___ RECORDS FOR THIS EXERCISE

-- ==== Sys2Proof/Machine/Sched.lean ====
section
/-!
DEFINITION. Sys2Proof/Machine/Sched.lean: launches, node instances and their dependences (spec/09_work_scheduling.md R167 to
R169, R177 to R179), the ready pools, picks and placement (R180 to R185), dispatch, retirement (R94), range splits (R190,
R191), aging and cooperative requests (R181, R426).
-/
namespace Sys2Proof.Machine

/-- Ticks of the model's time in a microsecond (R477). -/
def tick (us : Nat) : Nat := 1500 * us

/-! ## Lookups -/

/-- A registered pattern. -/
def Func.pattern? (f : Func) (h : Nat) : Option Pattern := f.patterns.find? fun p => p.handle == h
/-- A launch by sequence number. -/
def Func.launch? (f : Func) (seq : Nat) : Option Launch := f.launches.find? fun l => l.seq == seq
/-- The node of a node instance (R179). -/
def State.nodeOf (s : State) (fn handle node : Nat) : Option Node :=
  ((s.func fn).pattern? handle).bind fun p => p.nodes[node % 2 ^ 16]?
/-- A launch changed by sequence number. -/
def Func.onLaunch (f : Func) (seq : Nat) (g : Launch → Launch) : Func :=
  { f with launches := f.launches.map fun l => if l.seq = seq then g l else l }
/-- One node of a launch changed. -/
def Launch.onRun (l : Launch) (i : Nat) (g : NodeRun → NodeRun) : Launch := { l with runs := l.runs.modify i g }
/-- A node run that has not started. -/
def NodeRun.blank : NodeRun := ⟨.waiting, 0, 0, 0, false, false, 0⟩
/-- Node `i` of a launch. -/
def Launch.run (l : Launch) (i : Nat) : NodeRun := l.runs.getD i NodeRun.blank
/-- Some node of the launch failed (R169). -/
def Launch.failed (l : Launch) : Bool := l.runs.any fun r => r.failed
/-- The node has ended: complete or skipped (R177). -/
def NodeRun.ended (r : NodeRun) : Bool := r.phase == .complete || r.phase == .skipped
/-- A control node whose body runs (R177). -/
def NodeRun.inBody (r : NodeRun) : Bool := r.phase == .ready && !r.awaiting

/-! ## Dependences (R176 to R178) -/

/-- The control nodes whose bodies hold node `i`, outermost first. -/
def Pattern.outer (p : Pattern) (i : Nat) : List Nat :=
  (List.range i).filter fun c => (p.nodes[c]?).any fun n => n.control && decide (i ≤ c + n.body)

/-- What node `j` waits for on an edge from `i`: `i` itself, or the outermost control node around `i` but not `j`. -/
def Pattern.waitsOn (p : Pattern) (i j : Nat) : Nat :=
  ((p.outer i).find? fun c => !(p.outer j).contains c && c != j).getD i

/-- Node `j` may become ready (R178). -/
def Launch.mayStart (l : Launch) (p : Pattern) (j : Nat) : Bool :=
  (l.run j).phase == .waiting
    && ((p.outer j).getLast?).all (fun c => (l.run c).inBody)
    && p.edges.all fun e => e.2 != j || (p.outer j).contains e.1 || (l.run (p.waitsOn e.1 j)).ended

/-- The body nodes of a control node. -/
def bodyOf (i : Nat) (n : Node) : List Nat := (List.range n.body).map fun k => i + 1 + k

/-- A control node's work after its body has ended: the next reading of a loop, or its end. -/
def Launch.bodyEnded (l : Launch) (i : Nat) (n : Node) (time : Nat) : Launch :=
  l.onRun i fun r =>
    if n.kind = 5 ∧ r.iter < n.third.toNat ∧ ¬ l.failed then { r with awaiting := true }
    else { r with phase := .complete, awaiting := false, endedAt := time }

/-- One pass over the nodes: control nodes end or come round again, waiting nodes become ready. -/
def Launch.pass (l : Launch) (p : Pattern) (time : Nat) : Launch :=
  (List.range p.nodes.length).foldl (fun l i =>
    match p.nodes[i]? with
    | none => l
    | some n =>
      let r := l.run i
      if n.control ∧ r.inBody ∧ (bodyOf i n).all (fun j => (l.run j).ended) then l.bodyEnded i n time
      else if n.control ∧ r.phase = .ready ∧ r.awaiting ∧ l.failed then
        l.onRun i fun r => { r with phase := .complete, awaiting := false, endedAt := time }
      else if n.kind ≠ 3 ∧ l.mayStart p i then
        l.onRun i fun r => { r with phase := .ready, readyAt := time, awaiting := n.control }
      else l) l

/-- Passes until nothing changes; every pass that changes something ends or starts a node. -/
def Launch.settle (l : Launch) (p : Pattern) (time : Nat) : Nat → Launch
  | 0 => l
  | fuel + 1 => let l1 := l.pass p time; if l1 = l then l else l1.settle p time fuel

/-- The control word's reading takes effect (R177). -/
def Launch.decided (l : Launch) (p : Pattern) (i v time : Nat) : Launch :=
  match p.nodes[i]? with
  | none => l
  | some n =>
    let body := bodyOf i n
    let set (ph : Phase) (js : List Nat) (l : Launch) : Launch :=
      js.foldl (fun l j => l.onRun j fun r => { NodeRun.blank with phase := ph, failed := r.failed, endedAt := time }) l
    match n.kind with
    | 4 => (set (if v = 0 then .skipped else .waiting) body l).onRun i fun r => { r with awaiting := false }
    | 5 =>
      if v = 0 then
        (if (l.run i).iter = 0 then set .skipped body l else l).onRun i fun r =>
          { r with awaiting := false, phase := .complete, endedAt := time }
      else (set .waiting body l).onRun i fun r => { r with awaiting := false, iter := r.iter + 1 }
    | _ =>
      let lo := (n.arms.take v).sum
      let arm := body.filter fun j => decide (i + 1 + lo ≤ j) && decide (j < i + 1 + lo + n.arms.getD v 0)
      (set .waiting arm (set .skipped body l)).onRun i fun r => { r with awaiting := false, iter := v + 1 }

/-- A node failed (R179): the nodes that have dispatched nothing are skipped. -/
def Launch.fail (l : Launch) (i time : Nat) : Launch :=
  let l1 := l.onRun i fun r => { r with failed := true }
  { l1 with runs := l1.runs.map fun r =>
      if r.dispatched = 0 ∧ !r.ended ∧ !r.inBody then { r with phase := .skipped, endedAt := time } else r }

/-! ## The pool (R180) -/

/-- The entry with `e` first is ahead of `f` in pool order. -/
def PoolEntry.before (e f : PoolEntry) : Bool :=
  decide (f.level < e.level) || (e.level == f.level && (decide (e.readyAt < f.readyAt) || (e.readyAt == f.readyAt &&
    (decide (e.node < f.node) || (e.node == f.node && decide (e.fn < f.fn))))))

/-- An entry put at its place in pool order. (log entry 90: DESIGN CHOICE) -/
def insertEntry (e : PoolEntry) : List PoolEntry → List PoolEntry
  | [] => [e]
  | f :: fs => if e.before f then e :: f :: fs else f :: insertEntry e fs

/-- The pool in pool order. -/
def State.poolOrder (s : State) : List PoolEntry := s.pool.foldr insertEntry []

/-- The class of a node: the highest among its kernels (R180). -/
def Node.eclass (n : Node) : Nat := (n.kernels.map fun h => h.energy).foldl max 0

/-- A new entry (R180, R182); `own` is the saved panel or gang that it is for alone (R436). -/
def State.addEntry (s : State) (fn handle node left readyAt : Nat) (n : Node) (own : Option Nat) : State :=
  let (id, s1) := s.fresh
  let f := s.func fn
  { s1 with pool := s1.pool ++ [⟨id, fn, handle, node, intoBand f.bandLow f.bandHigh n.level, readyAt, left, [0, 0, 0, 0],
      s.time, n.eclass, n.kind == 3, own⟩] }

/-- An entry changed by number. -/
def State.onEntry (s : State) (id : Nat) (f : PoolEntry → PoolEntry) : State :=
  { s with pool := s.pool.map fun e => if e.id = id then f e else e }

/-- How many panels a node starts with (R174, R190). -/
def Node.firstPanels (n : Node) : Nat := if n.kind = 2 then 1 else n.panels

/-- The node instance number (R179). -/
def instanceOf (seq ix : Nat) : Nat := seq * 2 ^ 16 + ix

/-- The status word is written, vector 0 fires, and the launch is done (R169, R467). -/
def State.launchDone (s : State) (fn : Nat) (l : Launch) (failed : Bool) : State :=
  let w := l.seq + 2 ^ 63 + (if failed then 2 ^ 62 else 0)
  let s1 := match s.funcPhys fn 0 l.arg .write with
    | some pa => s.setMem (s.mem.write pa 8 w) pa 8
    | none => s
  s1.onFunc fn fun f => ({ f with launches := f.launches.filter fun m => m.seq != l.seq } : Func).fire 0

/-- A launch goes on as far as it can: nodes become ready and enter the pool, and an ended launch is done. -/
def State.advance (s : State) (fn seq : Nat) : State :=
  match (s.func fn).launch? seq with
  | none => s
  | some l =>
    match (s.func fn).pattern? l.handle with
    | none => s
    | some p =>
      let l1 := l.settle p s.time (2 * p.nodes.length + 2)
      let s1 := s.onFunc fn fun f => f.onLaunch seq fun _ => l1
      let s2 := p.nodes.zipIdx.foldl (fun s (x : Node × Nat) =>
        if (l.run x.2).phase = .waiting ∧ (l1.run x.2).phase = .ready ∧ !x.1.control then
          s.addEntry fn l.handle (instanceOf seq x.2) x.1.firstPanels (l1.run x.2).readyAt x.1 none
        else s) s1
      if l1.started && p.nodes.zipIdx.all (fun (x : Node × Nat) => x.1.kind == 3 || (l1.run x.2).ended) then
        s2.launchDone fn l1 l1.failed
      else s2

______

### DIRECTIONS
Take exactly the lines from the one containing "def Pattern.waitsOn (p" through the one containing "c => (l.run c).inBody)" in the data above, and output them with nothing added.

### WRITTEN ANSWER
def Pattern.waitsOn (p : Pattern) (i j : Nat) : Nat :=
  ((p.outer i).find? fun c => !(p.outer j).contains c && c != j).getD i

/-- Node `j` may become ready (R178). -/
def Launch.mayStart (l : Launch) (p : Pattern) (j : Nat) : Bool :=
  (l.run j).phase == .waiting
    && ((p.outer j).getLast?).all (fun c => (l.run c).inBody)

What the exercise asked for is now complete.